* [PROBLEM TO WORK ON]
Extract exactly those lines that lie between the start of the material and the line with "there are. -/", including both boundary lines and no others.

* [DATA EXCERPTS]
::::
-- ==== Sys2Proof/Machine/Assembler.lean ====
section
/-! DEFINITION. The assembly notation of the spec (R155) and its pseudo-commands (R156): one line of text to one command.
The machine does not use it (log 14). -/

namespace Sys2Proof.Machine

/-- SETDP i, which stands for SETSEG i, P (R156). -/
def setdpCommand (i : Nat) : Instr := .setseg i 7

/-- BLANK i, which stands for SETDIGIT i, ' ' (R156). -/
def blankCommand (i : Nat) : Instr := .setdigit i 0x20

/-- Blanks between the parts of a line mean nothing. -/
def skipBlanks : List Char → List Char
  | [] => []
  | c :: cs => if c = ' ' then skipBlanks cs else c :: cs

/-- The digits in the order of their values; the first ten are the decimal ones. -/
def digitChars : List Char := "0123456789ABCDEF".toList

/-- The value of a digit: its place among the digits. A hexadecimal letter may be of either case (DESIGN CHOICE: R155 does
not say, log 14). -/
def digitValue (c : Char) : Option Nat := digitChars.findIdx? (c.toUpper == ·)

/-- Whether a character is a digit of the base. -/
def isDigitOf (base : Nat) (c : Char) : Bool := (digitValue c).any (fun d => decide (d < base))

/-- Read as many digits of the base as there are. -/
def readDigits (base acc : Nat) : List Char → Nat × List Char
  | [] => (acc, [])
  | c :: cs => if isDigitOf base c then readDigits base (base * acc + (digitValue c).getD 0) cs else (acc, c :: cs)

/-- A number: decimal, or hexadecimal after `0x` (R155). -/
def readNumber : List Char → Option (Nat × List Char)
  | [] => none
  | c :: cs =>
    match c, cs with
    | '0', 'x' :: h :: rest => if isDigitOf 16 h then some (readDigits 16 0 (h :: rest)) else none
    | _, _ => if isDigitOf 10 c then some (readDigits 10 0 (c :: cs)) else none

/-- The code of a character of a text or of a quoted operand (R111, R155). A character outside ASCII has none: R111 lets no
code from 0x80 up name a character and does not say what such a character in a line stands for (DESIGN CHOICE, log 14). -/
def charCode (c : Char) : Option Byte := if c.toNat < 128 then some (BitVec.ofNat 8 c.toNat) else none

/-- A character operand: a character in single quotes, or a number (R155). -/
def readCharOperand : List Char → Option (Byte × List Char)
  | '\'' :: c :: '\'' :: rest => (charCode c).map (fun b => (b, rest))
  | cs => (readNumber cs).bind (fun x => if x.1 < 256 then some (BitVec.ofNat 8 x.1, x.2) else none)

/-- The number a segment name stands for (R155). -/
def segmentNumber (c : Char) : Option Nat := ['A', 'B', 'C', 'D', 'E', 'F', 'G', 'P'].findIdx? (· == c)

/-- A segment operand: a name or a number (R155). -/
def readSegment : List Char → Option (Nat × List Char)
  | [] => none
  | c :: cs =>
    match segmentNumber c with
    | some g => some (g, cs)
    | none => readNumber (c :: cs)

/-- A polarity operand: CC, CA or a number 0 to 3 (R155). -/
def readPolarity : List Char → Option (BitVec 2 × List Char)
  | 'C' :: 'C' :: rest => some (0, rest)
  | 'C' :: 'A' :: rest => some (1, rest)
  | cs => (readNumber cs).bind (fun x => if x.1 < 4 then some (BitVec.ofNat 2 x.1, x.2) else none)

/-- A comma between two operands. -/
def readComma (cs : List Char) : Option (List Char) :=
  match skipBlanks cs with
  | ',' :: rest => some (skipBlanks rest)
  | _ => none

/-- The numbers of a list up to its closing bracket; at most `fuel` of them. -/
def readItems : Nat → List Char → Option (List Nat × List Char)
  | 0, _ => none
  | fuel + 1, cs => do
    let (x, rest) ← readNumber cs
    match skipBlanks rest with
    | ']' :: rest => some ([x], rest)
    | ',' :: rest => do
      let (xs, rest) ← readItems fuel (skipBlanks rest)
      some (x :: xs, rest)
    | _ => none

/-- A list of line identifiers in brackets (R155). -/
def readList : List Char → Option (List Nat × List Char)
  | '[' :: cs =>
    match skipBlanks cs with
    | ']' :: rest => some ([], rest)
    | rest => readItems rest.length rest
  | _ => none

/-- The codes of a text up to the double quote that closes it; there are no escapes (R155). -/
def readTextBody : List Char → Option (List Byte × List Char)
  | [] => none
  | c :: cs =>
    if c.toNat = 34 then some ([], cs)
    else do
      let b ← charCode c
      let (bs, rest) ← readTextBody cs
      some (b :: bs, rest)

/-- A text in double quotes (R155). -/
def readText : List Char → Option (List Byte × List Char)
  | [] => none
  | c :: cs => if c.toNat = 34 then readTextBody cs else none

/-- The operands of a mnemonic, and what stands after them (R155, R156). -/
def readOperands (mnemonic : List Char) (cs : List Char) : Option (Instr × List Char) :=
  if mnemonic = ['L', 'O', 'O', 'K', 'U', 'P'] then do
    let (c, cs) ← readCharOperand cs
    some (.lookup c, cs)
  else if mnemonic = ['S', 'E', 'T', 'D', 'I', 'G', 'I', 'T'] then do
    let (i, cs) ← readNumber cs
    let (c, cs) ← readCharOperand (← readComma cs)
    some (.setdigit i c, cs)
  else if mnemonic = ['S', 'E', 'T', 'S', 'E', 'G'] then do
    let (i, cs) ← readNumber cs
    let (g, cs) ← readSegment (← readComma cs)
    some (.setseg i g, cs)
  else if mnemonic = ['S', 'E', 'T', 'C', 'O', 'M', 'M', 'A'] then do
    let (i, cs) ← readNumber cs
    some (.setcomma i, cs)
  else if mnemonic = ['S', 'E', 'T', 'S', 'T', 'R'] then do
    let (t, cs) ← readText cs
    some (.setstr t, cs)
  else if mnemonic = ['R', 'E', 'F', 'R', 'E', 'S', 'H'] then some (.refresh, cs)
  else if mnemonic = ['C', 'O', 'N', 'F', 'I', 'G'] then do
    let (pol, cs) ← readPolarity cs
    let (on, cs) ← readNumber (← readComma cs)
    let (dly, cs) ← readNumber (← readComma cs)
    let (digs, cs) ← readList (← readComma cs)
    let (segs, cs) ← readList (← readComma cs)
    some (.config pol on dly digs segs, cs)
  else if mnemonic = ['S', 'E', 'T', 'D', 'P'] then do
    let (i, cs) ← readNumber cs
    some (setdpCommand i, cs)
  else if mnemonic = ['B', 'L', 'A', 'N', 'K'] then do
    let (i, cs) ← readNumber cs
    some (blankCommand i, cs)
  else none

/-- One line of assembly (R155): a command whose operands the command port can carry, and nothing after it. -/
def assemble (line : List Char) : Option Instr := do
  let body := skipBlanks line
  let (i, rest) ← readOperands (body.takeWhile Char.isUpper) (skipBlanks (body.dropWhile Char.isUpper))
  if skipBlanks rest = [] ∧ i.wellFormed = true then some i else none

end Sys2Proof.Machine
end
::::
* [RESULT OF THIS TASK]
-- ==== Sys2Proof/Machine/Assembler.lean ====
section
/-! DEFINITION. The assembly notation of the spec (R155) and its pseudo-commands (R156): one line of text to one command.
The machine does not use it (log 14). -/

namespace Sys2Proof.Machine

/-- SETDP i, which stands for SETSEG i, P (R156). -/
def setdpCommand (i : Nat) : Instr := .setseg i 7

/-- BLANK i, which stands for SETDIGIT i, ' ' (R156). -/
def blankCommand (i : Nat) : Instr := .setdigit i 0x20

/-- Blanks between the parts of a line mean nothing. -/
def skipBlanks : List Char → List Char
  | [] => []
  | c :: cs => if c = ' ' then skipBlanks cs else c :: cs

/-- The digits in the order of their values; the first ten are the decimal ones. -/
def digitChars : List Char := "0123456789ABCDEF".toList

/-- The value of a digit: its place among the digits. A hexadecimal letter may be of either case (DESIGN CHOICE: R155 does
not say, log 14). -/
def digitValue (c : Char) : Option Nat := digitChars.findIdx? (c.toUpper == ·)

/-- Whether a character is a digit of the base. -/
def isDigitOf (base : Nat) (c : Char) : Bool := (digitValue c).any (fun d => decide (d < base))

/-- Read as many digits of the base as there are. -/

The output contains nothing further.